Why not Sun/Earth L-4/5?
It has to go one way or other, and takes long time to travel between any of points, so one could say it’s going to the spot where a future Mars crewed mission might need it as abort option. Or if already was at the L-3 point, it might travel for 6 month one way or other, to be in right location for potential abort option. And maybe not going for Mars crew, but a Venus crew mission or whatever.
” We can’t even envision what Starship is going to do to humanity and humans lives”
Good, now I don’t feel so bad
I wonder if Space-X (Musk) knows anything about Dava Newman’s Bio suit?
Dava Newman presents 3D Knit BioSuit™ at 2022 MARS conference
https://www.media.mit.edu/posts/dava-newman-presents-3d-knit-biosuit-at-mars-conference/
Fundamentally different concept than the “balloon suit” type spacesuit. It employs physical mechanical pressure from the suit fabric on the body (with the exception of the helmet/head/face connection(s) instead of the gas filled “pressure suit” type derived we have used so far.
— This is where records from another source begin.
-- ==== Sys2Proof/Laws/Memory.lean ====
section
/-! SUPPORT. The laws of memories: read after write, canonical form, keys; the bitmap's zero fill and its bit writes. -/

namespace Sys2Proof.Machine

variable {α : Type}

/-! ## Read after write -/

theorem memRead_memWrite_same (m : Memory α) (a : Nat) (v : α) : memRead (memWrite m a v) a = some v := by
  induction m with
  | nil => simp [memWrite, memRead]
  | cons e m ih =>
    obtain ⟨k, w⟩ := e
    simp only [memWrite]
    split
    · simp [memRead]
    · split
      · simp [memRead]
      · rename_i h1 h2
        have : k ≠ a := fun h => h2 h.symm
        simp [memRead, this, ih]

theorem memRead_memWrite_other (m : Memory α) {a b : Nat} (v : α) (h : b ≠ a) :
    memRead (memWrite m a v) b = memRead m b := by
  induction m with
  | nil => simp [memWrite, memRead, h.symm]
  | cons e m ih =>
    obtain ⟨k, w⟩ := e
    simp only [memWrite]
    split
    · simp [memRead, h.symm]
    · split
      · rename_i h2
        subst h2
        simp [memRead, h.symm]
      · simp [memRead, ih]

theorem memRead_memWrite (m : Memory α) (a b : Nat) (v : α) :
    memRead (memWrite m a v) b = if b = a then some v else memRead m b := by
  split
  · rename_i h
    subst h
    exact memRead_memWrite_same m b v
  · rename_i h
    exact memRead_memWrite_other m v h

/-- What a block write leaves at every key. -/
theorem memRead_memWriteList (vs : List α) (m : Memory α) (a k : Nat) :
    memRead (memWriteList m a vs) k = if a ≤ k ∧ k < a + vs.length then vs[k - a]? else memRead m k := by
  induction vs generalizing m a with
  | nil =>
    have : ¬ (a ≤ k ∧ k < a) := by omega
    simp [memWriteList, this]
  | cons v vs ih =>
    simp only [memWriteList, ih, memRead_memWrite, List.length_cons]
    by_cases hk : k = a
    · subst hk
      simp
    · by_cases h1 : a + 1 ≤ k ∧ k < a + 1 + vs.length
      · have h2 : a ≤ k ∧ k < a + (vs.length + 1) := by omega
        have h3 : k - a = (k - (a + 1)) + 1 := by omega
        simp only [h1, h2, and_self, if_true, h3]
        simp
      · have h2 : ¬ (a ≤ k ∧ k < a + (vs.length + 1)) := by omega
        rw [if_neg h1, if_neg h2, if_neg hk]

theorem memReadList_some {m : Memory α} {n a : Nat} {vs : List α} (h : memReadList m a n = some vs) :
    vs.length = n ∧ ∀ i < n, memRead m (a + i) = vs[i]? := by
  induction n generalizing a vs with
  | zero => simp_all [memReadList]
  | succ n ih =>
    simp only [memReadList] at h
    split at h
    · rename_i v ws h1 h2
      obtain rfl := Option.some.inj h
      obtain ⟨hl, hr⟩ := ih h2
      refine ⟨by simp [hl], fun i hi => ?_⟩
      cases i with
      | zero => simpa using h1
      | succ i =>
        have := hr i (by omega)
        rw [show a + (i + 1) = a + 1 + i by omega]
        simpa using this
    · exact absurd h (by simp)

theorem memReadList_isSome {m : Memory α} {n a : Nat} (h : ∀ i < n, (memRead m (a + i)).isSome = true) :
    (memReadList m a n).isSome = true := by
  induction n generalizing a with
  | zero => simp [memReadList]
  | succ n ih =>
    have h0 := h 0 (by omega)
    have h1 : (memReadList m (a + 1) n).isSome = true :=
      ih fun i hi => by
        have := h (i + 1) (by omega)
        rwa [show a + (i + 1) = a + 1 + i by omega] at this
    obtain ⟨v, hv⟩ := Option.isSome_iff_exists.mp h0
    obtain ⟨vs, hvs⟩ := Option.isSome_iff_exists.mp h1
    simp only [Nat.add_zero] at hv
    simp [memReadList, hv, hvs]

/-! ## Canonical form and keys -/

theorem memWrite_key {m : Memory α} {a : Nat} {v : α} {e : Nat × α} (h : e ∈ memWrite m a v) : e = (a, v) ∨ e ∈ m := by
  induction m with
  | nil => simpa [memWrite] using h
  | cons f m ih =>
    obtain ⟨k, w⟩ := f
    simp only [memWrite] at h
    split at h
    · simpa using h
    · split at h
      · rcases List.mem_cons.mp h with h | h
        · exact .inl h
        · exact .inr (by simp [h])
      · rcases List.mem_cons.mp h with h | h
        · exact .inr (by simp [h])
        · rcases ih h with h | h
          · exact .inl h
          · exact .inr (by simp [h])

/-- A write keeps the canonical form. -/
theorem memWrite_wf {m : Memory α} (h : Memory.wf m) (a : Nat) (v : α) : Memory.wf (memWrite m a v) := by
  induction m with
  | nil => simp [memWrite, Memory.wf]
  | cons e m ih =>
    obtain ⟨k, w⟩ := e
    obtain ⟨h1, h2⟩ := List.pairwise_cons.mp h
    simp only [memWrite]
    split
    · rename_i hlt
      refine List.pairwise_cons.mpr ⟨fun f hf => ?_, h⟩
      rcases List.mem_cons.mp hf with rfl | hf
      · exact hlt
      · exact Nat.lt_trans hlt (h1 f hf)
    · rename_i hlt
      split
      · rename_i heq
        subst heq
        exact List.pairwise_cons.mpr ⟨h1, h2⟩
      · rename_i hne
        refine List.pairwise_cons.mpr ⟨fun f hf => ?_, ih h2⟩
        rcases memWrite_key hf with rfl | hf
        · simp only; omega
        · exact h1 f hf

theorem memWriteList_wf {m : Memory α} (h : Memory.wf m) (a : Nat) (vs : List α) : Memory.wf (memWriteList m a vs) := by
  induction vs generalizing m a with
  | nil => exact h
  | cons v vs ih => exact ih (memWrite_wf h a v) (a + 1)

theorem memWriteList_key {m : Memory α} {a : Nat} {vs : List α} {e : Nat × α} (h : e ∈ memWriteList m a vs) :
    (a ≤ e.1 ∧ e.1 < a + vs.length) ∨ e ∈ m := by
  induction vs generalizing m a with
  | nil => exact .inr h
  | cons v vs ih =>
    simp only [List.length_cons]
    rcases ih h with h | h
    · exact .inl (by omega)
    · rcases memWrite_key h with rfl | h
      · exact .inl (by simp)
      · exact .inr h

/-- In canonical form a listed entry is what its key reads as. -/
theorem memRead_of_mem {m : Memory α} (h : Memory.wf m) {e : Nat × α} (he : e ∈ m) : memRead m e.1 = some e.2 := by
  induction m with
  | nil => simp at he
  | cons f m ih =>
    obtain ⟨k, w⟩ := f
    obtain ⟨h1, h2⟩ := List.pairwise_cons.mp h
    rcases List.mem_cons.mp he with rfl | he
    · simp [memRead]
    · have := h1 e he
      simp only at this
      simp [memRead, show k ≠ e.1 by omega, ih h2 he]

theorem mem_of_memRead {m : Memory α} {a : Nat} {v : α} (h : memRead m a = some v) : (a, v) ∈ m := by
  induction m with
  | nil => simp [memRead] at h
  | cons f m ih =>
    obtain ⟨k, w⟩ := f
    simp only [memRead] at h
    split at h
    · rename_i hk
      subst hk
      obtain rfl := Option.some.inj h
      simp
    · exact List.mem_cons_of_mem _ (ih h)

/-! ## The bitmap -/

/-- The triples of the largest bitmap have keys of their own. -/
theorem plnKey_inj {p y b p' y' b' : Nat} (hy : y < 2 ^ 16) (hb : b < 2 ^ 13) (hy' : y' < 2 ^ 16) (hb' : b' < 2 ^ 13)
    (h : plnKey p y b = plnKey p' y' b') : p = p' ∧ y = y' ∧ b = b' := by
  simp only [plnKey] at h
  omega

theorem plnOr_wf {m : Memory Byte} (h : Memory.wf m) (p y b : Nat) (mask : Byte) : Memory.wf (plnOr m p y b mask) := by
  simp only [plnOr]
  split
  · exact h
  · exact memWrite_wf h _ _

/-- What one bit write leaves at every triple. -/
theorem plnRead_plnOr (m : Memory Byte) (p y b p' y' b' : Nat) (mask : Byte) :
    plnRead (plnOr m p y b mask) p' y' b' =
      if p' = p ∧ y' = y ∧ b' = b then (plnRead m p y b).map (· ||| mask) else plnRead m p' y' b' := by
  simp only [plnOr]
  cases hr : plnRead m p y b with
  | none =>
    simp only [Option.map_none]
    split
    · rename_i h
      obtain ⟨rfl, rfl, rfl⟩ := h
      exact hr
    · rfl
  | some v =>
    have hin : p < 2 ^ 3 ∧ y < 2 ^ 16 ∧ b < 2 ^ 13 := by
      simp only [plnRead] at hr
      split at hr
      · assumption
      · exact absurd hr (by simp)
    simp only [Option.map_some]
    by_cases h' : p' < 2 ^ 3 ∧ y' < 2 ^ 16 ∧ b' < 2 ^ 13
    · simp only [plnRead, h', and_self, if_true, memRead_memWrite]
      by_cases heq : p' = p ∧ y' = y ∧ b' = b
      · obtain ⟨rfl, rfl, rfl⟩ := heq
        simp
      · have : ¬ plnKey p' y' b' = plnKey p y b := fun hk =>
          heq (plnKey_inj h'.2.1 h'.2.2 hin.2.1 hin.2.2 hk)
        simp [heq, this]
    · have : ¬ (p' = p ∧ y' = y ∧ b' = b) := by
        rintro ⟨rfl, rfl, rfl⟩
        exact h' hin
      rw [if_neg this]
      simp only [plnRead, if_neg h']

theorem mem_plnZero {n h rb : Nat} {e : Nat × Byte} :
    e ∈ plnZero n h rb ↔ ∃ p < n, ∃ y < h, ∃ b < rb, e = (plnKey p y b, 0x00) := by
  simp only [plnZero, List.mem_flatMap, List.mem_map, List.mem_range]
  constructor
  · rintro ⟨p, hp, y, hy, b, hb, rfl⟩
    exact ⟨p, hp, y, hy, b, hb, rfl⟩
  · rintro ⟨p, hp, y, hy, b, hb, rfl⟩
    exact ⟨p, hp, y, hy, b, hb, rfl⟩

/-- The zero fill is in canonical form for every bitmap of legal dimensions. -/
theorem plnZero_wf {n h rb : Nat} (hh : h ≤ 2 ^ 16) (hb : rb ≤ 2 ^ 13) : Memory.wf (plnZero n h rb) := by
  have hlt : ∀ k : Nat, (List.range k).Pairwise (· < ·) := fun k => List.pairwise_lt_range
  refine List.pairwise_flatMap.mpr ⟨fun p _ => ?_, (hlt n).imp fun {p q} hpq => ?_⟩
  · refine List.pairwise_flatMap.mpr ⟨fun y _ => ?_, (hlt h).imp_of_mem fun {y z} _ hz hyz => ?_⟩
    · exact List.pairwise_map.mpr ((hlt rb).imp fun {b c} hbc => by simp only [plnKey]; omega)
    · intro e he f hf
      obtain ⟨b, hb1, rfl⟩ := List.mem_map.mp he
      obtain ⟨c, hc1, rfl⟩ := List.mem_map.mp hf
      have := List.mem_range.mp hb1
      simp only [plnKey]
      omega
  · intro e he f hf
    obtain ⟨y, hy, he⟩ := List.mem_flatMap.mp he
    obtain ⟨z, hz, hf⟩ := List.mem_flatMap.mp hf
    obtain ⟨b, hb1, rfl⟩ := List.mem_map.mp he
    obtain ⟨c, hc1, rfl⟩ := List.mem_map.mp hf
    have := List.mem_range.mp hb1
    have := List.mem_range.mp hy
    simp only [plnKey]
    omega

/-- The zero fill reads 0x00 inside the bitmap and has no value outside it. -/
theorem plnRead_plnZero {n h rb : Nat} (hn : n ≤ 8) (hh : h ≤ 2 ^ 16) (hb : rb ≤ 2 ^ 13) (p y b : Nat) :
    plnRead (plnZero n h rb) p y b = if p < n ∧ y < h ∧ b < rb then some 0x00 else none := by
  by_cases hin : p < 2 ^ 3 ∧ y < 2 ^ 16 ∧ b < 2 ^ 13
  · simp only [plnRead, hin, and_self, if_true]
    split
    · rename_i h3
      exact memRead_of_mem (plnZero_wf hh hb) (e := (plnKey p y b, 0x00))
        (mem_plnZero.mpr ⟨p, h3.1, y, h3.2.1, b, h3.2.2, rfl⟩)
    · rename_i h3
      cases hr : memRead (plnZero n h rb) (plnKey p y b) with
      | none => rfl
      | some v =>
        obtain ⟨p', hp', y', hy', b', hb', he⟩ := mem_plnZero.mp (mem_of_memRead hr)
        obtain ⟨rfl, rfl, rfl⟩ := plnKey_inj hin.2.1 hin.2.2 (by omega) (by omega) (Prod.mk.inj he).1
        exact absurd ⟨hp', hy', hb'⟩ h3
  · have : ¬ (p < n ∧ y < h ∧ b < rb) := by omega
    rw [if_neg this]
    simp only [plnRead, if_neg hin]

/-! ## Keys inside the largest raster and bitmap -/

theorem pixKey_lt {x y : Nat} (hx : x < 2 ^ 16) (hy : y < 2 ^ 16) : pixKey x y < 2 ^ 32 := by
  simp only [pixKey]
  omega

theorem plnKey_lt {p y b : Nat} (hp : p < 2 ^ 3) (hy : y < 2 ^ 16) (hb : b < 2 ^ 13) : plnKey p y b < 2 ^ 32 := by
  simp only [plnKey]
  omega

theorem plnZero_inside {n h rb : Nat} (hn : n ≤ 8) (hh : h ≤ 2 ^ 16) (hb : rb ≤ 2 ^ 13) :
    ∀ e ∈ plnZero n h rb, e.1 < 2 ^ 32 := by
  intro e he
  obtain ⟨p, hp, y, hy, b, hb', rfl⟩ := mem_plnZero.mp he
  exact plnKey_lt (by omega) (by omega) (by omega)

theorem plnOr_inside {m : Memory Byte} (h : ∀ e ∈ m, e.1 < 2 ^ 32) (p y b : Nat) (mask : Byte) :
    ∀ e ∈ plnOr m p y b mask, e.1 < 2 ^ 32 := by
  intro e he
  simp only [plnOr] at he
  cases hr : plnRead m p y b with
  | none => exact h e (by simpa [hr] using he)
  | some v =>
    simp only [hr] at he
    rcases memWrite_key he with rfl | he
    · by_cases hin : p < 2 ^ 3 ∧ y < 2 ^ 16 ∧ b < 2 ^ 13
      · exact plnKey_lt hin.1 hin.2.1 hin.2.2
      · rw [plnRead, if_neg hin] at hr
        cases hr
    · exact h e he

/-! ## PLN drawn anew -/

theorem memRead_map {β : Type} (m : Memory α) (f : Nat → α → β) (a : Nat) :
    memRead (m.map fun e => (e.1, f e.1 e.2)) a = (memRead m a).map (f a) := by
  induction m with
  | nil => rfl
  | cons e m ih =>
    simp only [List.map_cons, memRead, ih]
    split
    · rename_i h
      subst h
      rfl
    · rfl

theorem drawPln_wf {s : State} (h : Memory.wf s.pln) : Memory.wf (drawPln s).pln :=
  List.pairwise_map.mpr (h.imp fun h => h)

theorem drawPln_inside {s : State} (h : ∀ e ∈ s.pln, e.1 < 2 ^ 32) : ∀ e ∈ (drawPln s).pln, e.1 < 2 ^ 32 := by
  intro e he
  obtain ⟨e', he', rfl⟩ := List.mem_map.mp he
  exact h e' he'

/-- The same bytes of PLN hold a value. -/
theorem plnRead_drawPln (s : State) (p y b : Nat) :
    plnRead (drawPln s).pln p y b = (plnRead s.pln p y b).map fun _ => Config.freePlnByte s.freeTick (plnKey p y b) := by
  simp only [plnRead, drawPln]
  split
  · exact memRead_map s.pln (fun k _ => Config.freePlnByte s.freeTick k) (plnKey p y b)
  · rfl

end Sys2Proof.Machine
end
Supposedly much greater mobility and much lower cost; although the link doesn’t mention anything about cost. NASA isn’t biting (apparently) but maybe Space-X (Musk) is interested.
So, I have the Starlink kit. The gen 3 antenna is heavy. I didn’t realize to install the kit, you have to have either an iOS or Android smart phone. Really? I have no cell service, so I have no smart phone. I have a flip phone that only works once I’m 20 miles from my house in the direction of Raleigh. This is supposed to be for ruricolae? Once I have it up and powered, I’ll try a direct connect through a cat5 cable. We’ll see.
Footnote: I finally got Starlink installed on a 9 foot pole on my front porch,. I plugged it in, and it worked.